Verification Standards
- Independently verify critical and high findings directly in code before filing them.
- Include file and line evidence in private advisory bodies.
- Confirm whether an issue is a true vulnerability, reliability hardening, or uncertain architecture risk.
- Prefer tests that prove a public client cannot invoke server-only behavior.
- For payment/webhook findings, verify both the intended signed path and the unintended bypass path.
- For UI or frontend-affecting security changes, follow the repo UI visual protocol if visuals change.
Tracking Workflow
Confirmed Private Findings
- Create a private draft GitHub Security Advisory.
- Do not request a CVE unless explicitly asked.
- Include summary, impact, confirmed evidence, recommended remediation, and validation checklist.
- Keep proof-of-concept payloads out unless they are necessary for remediation.
- If a PR is created from or for an advisory, keep public wording generic and avoid exploit detail.
Public-Safe Findings
- Create or update a normal GitHub issue.
- Use sanitized wording.
- Avoid vulnerable function names, route names, or bypass mechanics when those details would help exploitation.
- Keep acceptance criteria focused on safe outcomes and tests.
Uncertain Findings
- Report privately to the user with evidence and uncertainty.
- Ask for the minimum decision/access/scope needed to proceed.
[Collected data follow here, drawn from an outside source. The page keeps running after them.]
/-! ### zero -/

@[simp] theorem zero_dev (a n : Nat) : (h.zero a n).dev = h.dev := rfl
@[simp] theorem zero_ptp (a n : Nat) : (h.zero a n).ptp = h.ptp := rfl
@[simp] theorem zero_regs (a n : Nat) : (h.zero a n).regs = h.regs := rfl
@[simp] theorem zero_tabs (a n : Nat) : (h.zero a n).tabs = h.tabs := rfl
@[simp] theorem zero_step (a n : Nat) : (h.zero a n).step = h.step := rfl
@[simp] theorem zero_cores (a n : Nat) : (h.zero a n).cores = h.cores := rfl
@[simp] theorem zero_clusters (a n : Nat) : (h.zero a n).clusters = h.clusters := rfl
@[simp] theorem zero_eps (a n : Nat) : (h.zero a n).eps = h.eps := rfl
@[simp] theorem zero_links (a n : Nat) : (h.zero a n).links = h.links := rfl
@[simp] theorem zero_csis (a n : Nat) : (h.zero a n).csis = h.csis := rfl
@[simp] theorem zero_ings (a n : Nat) : (h.zero a n).ings = h.ings := rfl
@[simp] theorem zero_buses (a n : Nat) : (h.zero a n).buses = h.buses := rfl
@[simp] theorem zero_adcSlot (a n : Nat) : (h.zero a n).adcSlot = h.adcSlot := rfl
@[simp] theorem zero_adcAt (a n : Nat) : (h.zero a n).adcAt = h.adcAt := rfl
@[simp] theorem zero_lceLast (a n : Nat) : (h.zero a n).lceLast = h.lceLast := rfl
@[simp] theorem zero_tmrs (a n : Nat) : (h.zero a n).tmrs = h.tmrs := rfl
@[simp] theorem zero_acts (a n : Nat) : (h.zero a n).acts = h.acts := rfl
@[simp] theorem zero_injs (a n : Nat) : (h.zero a n).injs = h.injs := rfl
@[simp] theorem zero_dmas (a n : Nat) : (h.zero a n).dmas = h.dmas := rfl
@[simp] theorem zero_dmaTurn (a n : Nat) : (h.zero a n).dmaTurn = h.dmaTurn := rfl
@[simp] theorem zero_eths (a n : Nat) : (h.zero a n).eths = h.eths := rfl
@[simp] theorem zero_ddrs (a n : Nat) : (h.zero a n).ddrs = h.ddrs := rfl
@[simp] theorem zero_uaHold (a n : Nat) : (h.zero a n).uaHold = h.uaHold := rfl
@[simp] theorem zero_ptpPrev (a n : Nat) : (h.zero a n).ptpPrev = h.ptpPrev := rfl
@[simp] theorem zero_mpHalted (a n : Nat) : (h.zero a n).mpHalted = h.mpHalted := rfl
@[simp] theorem zero_pkg (a n : Nat) : (h.zero a n).pkg = h.pkg := rfl
@[simp] theorem zero_fw (a n : Nat) : (h.zero a n).fw = h.fw := rfl
@[simp] theorem zero_flt (a n : Nat) : (h.zero a n).flt = h.flt := rfl
@[simp] theorem zero_sw (a n : Nat) : (h.zero a n).sw = h.sw := rfl
@[simp] theorem zero_ctxs (a n : Nat) : (h.zero a n).ctxs = h.ctxs := rfl
@[simp] theorem zero_attWait (a n : Nat) : (h.zero a n).attWait = h.attWait := rfl
@[simp] theorem zero_attReport (a n : Nat) : (h.zero a n).attReport = h.attReport := rfl
@[simp] theorem zero_wire (a n : Nat) : (h.zero a n).wire = h.wire := rfl
@[simp] theorem zero_reports (a n : Nat) : (h.zero a n).reports = h.reports := rfl
@[simp] theorem zero_pulses (a n : Nat) : (h.zero a n).pulses = h.pulses := rfl
@[simp] theorem zero_gpioAt (a n : Nat) : (h.zero a n).gpioAt = h.gpioAt := rfl
@[simp] theorem zero_resp (a n : Nat) : (h.zero a n).resp = h.resp := rfl
@[simp] theorem zero_epochs (a n : Nat) : (h.zero a n).epochs = h.epochs := rfl
@[simp] theorem zero_waits (a n : Nat) : (h.zero a n).waits = h.waits := rfl
@[simp] theorem zero_fresh (a n : Nat) : (h.zero a n).fresh = h.fresh := rfl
- Do not file public tracking until classification is clear.
Scheduled Runner Guidance
Public GitHub Actions
Use only for sanitized gates:
- dependency audit
- secret scanning with normal masking
- allowlist-based boundary checks that print only generic failure text
- tests that fail with safe messages
Do not print:
- vulnerable function or route names
- exploit paths or payload examples
- advisory body drafts
- secrets, token material, provider IDs tied to real tenants, or PII
Safe failure style:
Security boundary check failed. Review private security triage output.
Private Runner
A private runner can run full inspection when logs and artifacts are restricted. It may:
- create private draft advisories
- create private triage reports
- create public issues only for sanitized hardening work
- request human triage for uncertain results
Default scheduled behavior should be human-in-the-loop: do not auto-file public issues for security-sensitive findings.
Private advisory creation should also be gated by human review unless the user has explicitly approved automatic draft advisory creation for confirmed, code-verified findings in that runner.
Output Templates
Finding
## Finding
Severity: Critical | High | Medium | Low
Classification: private-advisory | public-safe-issue | needs-human-triage
Area:
Evidence:
Impact:
Recommended remediation:
Verification:
Tracking recommendation:
Public-Safe Issue Body
## Summary
Track non-sensitive hardening work.
## Scope
- <generic hardening item>
- <test expectation>
## Acceptance Criteria
- <safe expected outcome>
Private Advisory Body
## Summary
<what is wrong, without unnecessary exploit payloads>
## Impact
<what an unauthorized or unintended actor could affect>
## Confirmed Evidence
- `<file>:<line>` <evidence>
## Recommended Remediation
- <smallest safe fix>
## Validation Checklist
- <tests/checks proving remediation>
Post-Run Checklist
After using this skill:
- Critical/high findings were verified directly before filing.
- Findings were classified before any public tracking was created.
- Public issues contain only sanitized hardening language.
- Private advisories include enough evidence and remediation detail for implementation.
- No live probing occurred without explicit authorization.